A sequência definida pelo decreto é encadeada, e pular etapa é o que produz atendimento genérico.

1. Estudo de caso
Identificação das demandas e barreiras, análise do contexto escolar, levantamento de potencialidades e apoios, definição de estratégias e recursos (art. 11).
2. Plano individualizado
O resultado do estudo de caso fundamenta o PAEE e o PEI, documentos obrigatórios com atualização contínua (art. 12).
3. Atendimento
Execução do plano na sala de recursos, com cronograma definido e articulação com o professor da sala comum.
4. Revisão
Atualização contínua do plano conforme o desenvolvimento do estudante e o que funcionou ou não na prática.

Quem pode ser professor do AEE

Esse é o ponto que mais mudou recentemente. O art. 13 do Decreto nº 12.686/2025, na redação dada pelo Decreto nº 12.773/2025, exige do professor do AEE formação inicial que o habilite ao exercício da docência e formação continuada para a educação especial inclusiva com carga horária de, no mínimo, 360 horas.

A redação original do decreto pedia "preferencialmente" 80 horas. A troca de "preferencialmente 80" por "no mínimo 360" transforma um item de plano de formação em um projeto de rede, com custo e prazo. Os critérios serão detalhados em ato do Ministro de Estado da Educação, e o parágrafo único prevê colaboração da União com estados e municípios para prover a formação em serviço.

O AEE não funciona sozinho

O risco mais comum de uma sala de recursos bem montada é o isolamento: o professor do AEE atende no contraturno, o professor regente não sabe o que foi trabalhado, e o estudante vive duas escolas paralelas.

O decreto trata isso como função do plano: o art. 12, §2º diz que o PAEE e o PEI orientam o trabalho na sala de aula comum, o trabalho no âmbito do AEE, as atividades colaborativas na escola e as ações de articulação intersetorial. E o art. 7º determina que o AEE seja integrado ao projeto político-pedagógico do estabelecimento, com participação da família e do estudante.

Traduzindo para a rotina: precisa existir hora combinada para o professor do AEE e o professor regente conversarem, e o plano precisa estar acessível a quem está na sala comum.

Normas citadas neste guia

Cada afirmação sobre legislação neste texto foi conferida no documento oficial.

Dúvidas frequentes

Perguntas frequentes

As dúvidas que mais aparecem sobre este tema.
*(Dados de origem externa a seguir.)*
-- ==== Sys2Proof/Machine/State.lean ====
section
/-! DEFINITION. The state of the PD3140 as plain data: one structure for each block of section 3, the
faults and refusals of a step, and the state right after a start. -/

namespace Sys2Proof.Machine

/-! ### Time -/

/-- A recorded value of the station timebase (R1, R2): whole seconds, 16 bits wide, and milliseconds 0..999. -/
structure Stamp where
  sec : Count16
  ms : Nat
  deriving DecidableEq, Repr

/-- The station timebase (R1). `sub` counts 96ths of a millisecond within `ms`, because the model's tick is
one bus slot, 25/96 ms (R167; assumption log entry 2). -/
structure Clock where
  sec : Count16
  ms : Nat
  sub : Nat
  deriving DecidableEq, Repr

/-- Calendar fields (R3); the weekday is derived (R5). -/
structure CalTime where
  year : Nat
  month : Nat
  day : Nat
  hour : Nat
  minute : Nat
  second : Nat
  deriving DecidableEq, Repr

/-- A date and hour:minute at second 0 (R19). -/
structure DateTime where
  year : Nat
  month : Nat
  day : Nat
  hour : Nat
  minute : Nat
  deriving DecidableEq, Repr

/-- The Calendar block (R3, R6, R9, R13, R17). -/
structure Calendar where
  time : CalTime
  /-- RUNNING or STOPPED (R6). -/
  running : Bool
  /-- The seconds phase (R6, R11): slots of 1/3840 s since the last advance or set. -/
  phase : Nat
  setSeq : Count16
  refused : Count16
  /-- Off-time of the last power-up or pin reset, seconds; `none` is unknown (R16, R17). -/
  offTime : Option Nat
  deriving DecidableEq, Repr

/-- What the backup domain keeps beside the calendar (R15). -/
structure Backup where
  valid : Bool
  /-- The loss time, as a calendar instant (R3). -/
  lossTime : Nat
  /-- Whether the calendar was RUNNING at the loss time. -/
  lossRunning : Bool
  deriving DecidableEq, Repr

/-! ### Timetable -/

/-- The states of a record in the list (R19). -/
inductive BookingState where
  | pending
  | preconditioning
  | active
  | runout
  | disabled
  deriving DecidableEq, Repr

/-- Window status (R19); a RUNNING window keeps the timebase value at its start. -/
inductive Window where
  | none
  | running (since : Stamp)
  | deferred
  deriving DecidableEq, Repr

/-- One booking record (R19). -/
structure Booking where
  id : Nat
  kind : BookingKind
  joined : Bool
  noRelease : Bool
  start : DateTime
  finish : DateTime
  headcount : Nat
  weeks : Nat
  /-- Partner station; 0 is none. -/
  partner : Nat
  adjusted : Bool
  state : BookingState
  window : Window
  attended : Bool
  /-- The run-out cap: its start, while it runs. -/
  runout : Option Stamp
  deriving DecidableEq, Repr

/-- The state of a session (R37) but NONE, which is the absence of a summary. -/
inductive SessionState where
  | preconditioning
  | active
  | runout
  deriving DecidableEq, Repr

/-- The session summary (R37). -/
structure Summary where
  state : SessionState
  kind : BookingKind
  id : Nat
  start : DateTime
  expected : Nat
  deriving DecidableEq, Repr

/-- A governing session as the output blocks read it (R94, R145): the record that governs and the station that owns it. -/
structure Gov where
  state : SessionState
  kind : BookingKind
  id : Nat
  start : DateTime
  owner : Nat
  deriving DecidableEq, Repr

/-- Answer status (R27); codes by R192. -/
inductive AnswerStatus where
  | accepted
  | unchanged
  | adjusted
  | replacedOther
  | dropped
  | unknownId
  | refusedPast
  | refusedFull
  deriving DecidableEq, Repr

/-- A BOOKING-ANSWER but for its detail (R27). -/
structure Answer where
  dest : Nat
  id : Nat
  status : AnswerStatus
  /-- The evicted id; 0 but with REPLACED-OTHER. -/
  evicted : Nat
  /-- The record as stored, where the answer carries one. -/
  record : Option Booking
  deriving DecidableEq, Repr

/-- The Timetable block (R19, R28, R37). The answers that wait for a journal write stand with their entries in the write queue. -/
structure Timetable where
  records : List Booking
  summary : Option Summary
  captured : Option Nat
  deriving DecidableEq, Repr

/-! ### Presence Unit -/

/-- Occupancy (R56); codes by R192. -/
inductive Occupancy where
  | unknown
  | vacant
  | occupied
  | vacating
  deriving DecidableEq, Repr

/-- The door decoder (R46, R47); a wait keeps the instant of its pending break. -/
inductive Decoder where
  | ready
  | outerWait (since : Stamp)
  | innerWait (since : Stamp)
  | fault
  deriving DecidableEq, Repr

/-- One configured door: its decoder, the fault timer of each beam (R47) and the recovery timer (R48). -/
structure Door where
  decoder : Decoder
  outerTimer : Option Stamp
  innerTimer : Option Stamp
  recovery : Option Stamp
  deriving DecidableEq, Repr

/-- One configured motion zone (R49): its last-seen stamp, and whether it counts toward the motion floor. -/
structure MotionZone where
  seen : Option Stamp
  counts : Bool
  deriving DecidableEq, Repr

/-- The CO2 hold (R50, R51). -/
structure Co2Hold where
  value : Nat
  arrived : Stamp
  /-- The applied grant at the sample's arrival. -/
  grant : Nat
  hc : Nat
  valid : Bool
  /-- The start of the 60 s hold, while it runs. -/
  hold : Option Stamp
  deriving DecidableEq, Repr

/-- An entry of the event queue (R52): a door pass, inward or outward, or a motion pulse, with its stamp. -/
inductive QueueEvent where
  | pass (inward : Bool) (door : Nat) (at_ : Stamp)
  | motion (zone : Nat) (at_ : Stamp)
  deriving DecidableEq, Repr

/-- The Presence Unit. -/
structure Presence where
  doors : List Door
  zones : List MotionZone
  co2 : Co2Hold
  queue : List QueueEvent
  held : Bool
  /-- A vacancy-timer expiry kept pending while the queue is held (R54). -/
  pendingVacancy : Bool
  /-- A VACATING-hold expiry kept pending while the queue is held (R54). -/
  pendingVacating : Bool
  occupancy : Occupancy
  n : Nat
  recount : Bool
  vacancy : Option Stamp
  vacating : Option Stamp
  h : Nat
  halfPasses : Count16
  corrections : Count16
  queueLosses : Count16
  discardedCo2 : Count16
  deriving DecidableEq, Repr

/-! ### Air Share Unit -/

/-- The mark of the own demand record (R68). -/
inductive DemandMark where
  | none
  | purge
  | smokeHold
  | outOfService
  | lead (station : Nat)
  deriving DecidableEq, Repr

/-- The own demand record (R68). -/
structure DemandRecord where
  d : Nat
  m : Nat
  w : Nat
  mark : DemandMark
  deriving DecidableEq, Repr

/-- The content of a DEMAND: every field but the sequence (R70). The marks byte is that of R193. -/
structure DemandContent where
  d : Nat
  m : Nat
  headcount : Nat
  w : Nat
  occupancy : Occupancy
  marks : Byte
  lead : Nat
  deriving DecidableEq, Repr

/-- One entry of the peer view (R74). -/
structure Peer where
  station : Nat
  content : DemandContent
  seq : Nat
  since : Stamp
  stale : Bool
  deriving DecidableEq, Repr

/-- The capacity record (R78). -/
structure CapacityRecord where
  flow : Nat
  running : Bool
  since : Stamp
  deriving DecidableEq, Repr

/-- What rules the damper output (R88, R89). -/
inductive DamperMode where
  | normal
  | purge
  | smokeHold
  | idleHold
  | idleFixed
  deriving DecidableEq, Repr

/-- The Air Share Unit. -/
structure Air where
  own : DemandRecord
  /-- The content of the DEMAND last composed (R71, R72). -/
  last : Option DemandContent
  seq : Nat
  refresh : Option Stamp
  peers : List Peer
  capacity : Option CapacityRecord
  g : Nat
  ge : Nat
  lead : Nat
  share : Option Nat
  output : Nat
  applied : Nat
  rewrite : Option Stamp
  mode : DamperMode
  overflows : Count16
  deriving DecidableEq, Repr

/-! ### Light Unit -/

/-- A fade in progress (R105); its length is in milliseconds. -/
structure Fade where
  start : Nat
  since : Stamp
  len : Nat
  deriving DecidableEq, Repr

/-- One configured zone: the level it stands at while it does not fade, its target, and its fade. -/
structure Zone where
  level : Nat
  target : Nat
  fade : Option Fade
  deriving DecidableEq, Repr

/-- Where the room scene comes from (R94, R96). -/
inductive SceneSource where
  | start
  | ordered
  | panel
  | session
  | occupancy
  | none
  deriving DecidableEq, Repr

/-- Which of rows 1 and 2 of the applied table (R94) holds, if either. -/
inductive LightOverride where
  | none
  | evacuate
  | idle
  deriving DecidableEq, Repr

/-- The panel hold (R99, R100): its scene (none only where a LEVEL began it in a listen-in or while FOLLOW),
an override for each zone, and the governing session recorded at its beginning. -/
structure PanelHold where
  scene : Option Nat
  overrides : List (Option Nat)
  recorded : Option (Nat × Nat)
  deriving DecidableEq, Repr

/-- The lux hold (R102, R103). -/
structure LuxHold where
  value : Nat
  arrived : Stamp
  valid : Bool
  hold : Option Stamp
  /-- The lux in use Lu. -/
  lu : Option Nat
  deriving DecidableEq, Repr

/-- The Light Unit. -/
structure Light where
  zones : List Zone
  /-- The room scene id; none during a listen-in (R96). -/
  scene : Option Nat
  source : SceneSource
  override : LightOverride
  hold : Option PanelHold
  lux : LuxHold
  discarded : Count16
  deriving DecidableEq, Repr

/-! ### Blind Unit -/

/-- The direction of a run. -/
inductive Dir where
  | up
  | down
  deriving DecidableEq, Repr

/-- The kind of a run (R114). -/
inductive RunKind where
  | normal
  | endStop
  | referencing
  deriving DecidableEq, Repr

/-- A run in progress (R114): its start position is unknown only for a referencing run. -/
structure Run where
  dir : Dir
  start : Option Nat
  since : Stamp
  len : Nat
  kind : RunKind
  target : Nat
  deriving DecidableEq, Repr

/-- The states of a motor (R113). -/
inductive MotorState where
  | unreferenced
  | idle
  | movingUp
  | movingDown
  | pause
  | referencing
  | locked
  deriving DecidableEq, Repr

/-- A motor's panel hold (R125). -/
structure BlindHold where
  position : Nat
  since : Stamp
  deriving DecidableEq, Repr

/-- One configured motor. `estimate` is the position estimate at rest; a run gives it while it goes on (R114). -/
structure Motor where
  state : MotorState
  estimate : Option Nat
  /-- The target in force (R113). -/
  inForce : Option Nat
  /-- The pending target of a PAUSE or REFERENCING. -/
  pending : Option Nat
  /-- The PAUSE is one that a locked run waits for (R123). -/
  lockPending : Bool
  run : Option Run
  lastDir : Option Dir
  /-- The instant its last run stopped, until the 500 ms of R116 are over: then, as before any run, none (R2). -/
  lastStop : Option Stamp
  count : Count16
  hold : Option BlindHold
  deriving DecidableEq, Repr

/-- The level of a SUN record (R121). -/
inductive SunLevel where
  | none
  | low
  | high
  deriving DecidableEq, Repr

/-- A wind lock (R123); HOLDING keeps the start of its timer. -/
inductive WindLock where
  | clear
  | on
  | holding (since : Stamp)
  deriving DecidableEq, Repr

/-- The record of one façade of a configured motor (R121, R123). -/
structure Facade where
  number : Nat
  sun : SunLevel
  sunSince : Option Stamp
  wind : WindLock
  deriving DecidableEq, Repr

/-- The Blind Unit. -/
structure Blind where
  motors : List Motor
  facades : List Facade
  deriving DecidableEq, Repr

/-! ### Join Unit -/

/-- The states of a partition (R131, R129). -/
inductive PartitionState where
  | closed
  | claiming
  | lead
  | follow
  | blocked
  | notConfigured
  deriving DecidableEq, Repr

/-- The retry of a BLOCKED partition (R134). -/
inductive Retry where
  | none
  | timed (since : Stamp)
  | due
  deriving DecidableEq, Repr

/-- One partition record (R130, R131). A contact is `true` when OPEN. -/
structure Partition where
  raw : Bool
  debounced : Bool
  debounce : Option Stamp
  state : PartitionState
  attempts : Nat
  claimTimer : Option Stamp
  retry : Retry
  deriving DecidableEq, Repr

/-- The join role (R131); the partition number with LEAD and FOLLOW. -/
inductive Role where
  | solo
  | lead (p : Nat)
  | follow (p : Nat)
  deriving DecidableEq, Repr

/-- The relation state while joined (R140, R141, R137). -/
structure Relation where
  ownSeq : Nat
  partnerSeq : Nat
  keep : Stamp
  orphan : Stamp
  claimSeq : Nat
  deriving DecidableEq, Repr

/-- The items of a JOIN-ORDER (R148). -/
structure OrderContent where
  scene : Nat
  share : Option Nat
  occupancy : Occupancy
  session : Option Gov
  h : Nat
  deriving DecidableEq, Repr

/-- The group record while LEAD (R138, R143 to R145). -/
structure Group where
  area : Nat
  volume : Nat
  fset : Nat
  fmin : Nat
  fmax : Nat
  followerFmax : Nat
  gn : Nat
  recount : Bool
  /-- Whether the lead's own door count was reliable after the last event (R143). -/
  ownReliable : Bool
  fOccupancy : Occupancy
  fFloor : Nat
  /-- The follower's CO2 value; none is invalid. -/
  fCo2 : Option Nat
  fReliable : Bool
  fSession : Option Gov
  baseIn : Count16
  baseOut : Count16
  occupancy : Occupancy
  hc : Nat
  h : Nat
  session : Option Gov
  lastRequest : Nat
  /-- The content of the JOIN-ORDER last composed (R140). -/
  lastOrder : Option OrderContent
  deriving DecidableEq, Repr

/-- The items of a JOIN-STATE (R146). The summary is held whole, because every session change composes one. -/
structure StateContent where
  occupancy : Occupancy
  floor : Nat
  inTotal : Count16
  outTotal : Count16
  co2 : Option Nat
  reliable : Bool
  summary : Option Summary
  request : Nat
  requestScene : Nat
  deriving DecidableEq, Repr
O AEE é a mesma coisa que sala de recursos multifuncionais?

Não exatamente. O AEE é o serviço; a sala de recursos multifuncionais é o espaço onde ele acontece preferencialmente. O mesmo serviço pode ser ofertado, excepcionalmente, em Centro de AEE da rede pública ou de instituição conveniada.

O aluno precisa de laudo para ser atendido no AEE?

Não. A Nota Técnica MEC/SECADI nº 04/2014 afirma que o laudo é documento complementar, não obrigatório, e que o direito à educação não pode ser cerceado pela exigência de laudo médico. O que identifica o estudante como público da educação especial é o estudo de caso, de natureza pedagógica.

O AEE acontece no mesmo turno da aula?

Preferencialmente no turno inverso, para não retirar o estudante da sala comum. Retirar o estudante da aula regular para o AEE contraria a lógica da política, já que o atendimento é complementar à escolarização e não substitutivo.

Escola particular é obrigada a oferecer AEE?

A Lei nº 13.146/2015 obriga as instituições privadas a garantir condições de acesso e permanência ao estudante com deficiência, incluindo os recursos necessários, e proíbe expressamente a cobrança de valores adicionais das famílias por esses serviços. A forma de organização varia, mas a obrigação de eliminar barreiras alcança a rede privada.

Quantos atendimentos por semana o estudante deve ter?

Não há número fixo na norma federal. A organização do tipo e do número de atendimentos cabe ao professor do AEE, a partir do estudo de caso e do plano do estudante, e deve constar do cronograma registrado pela escola.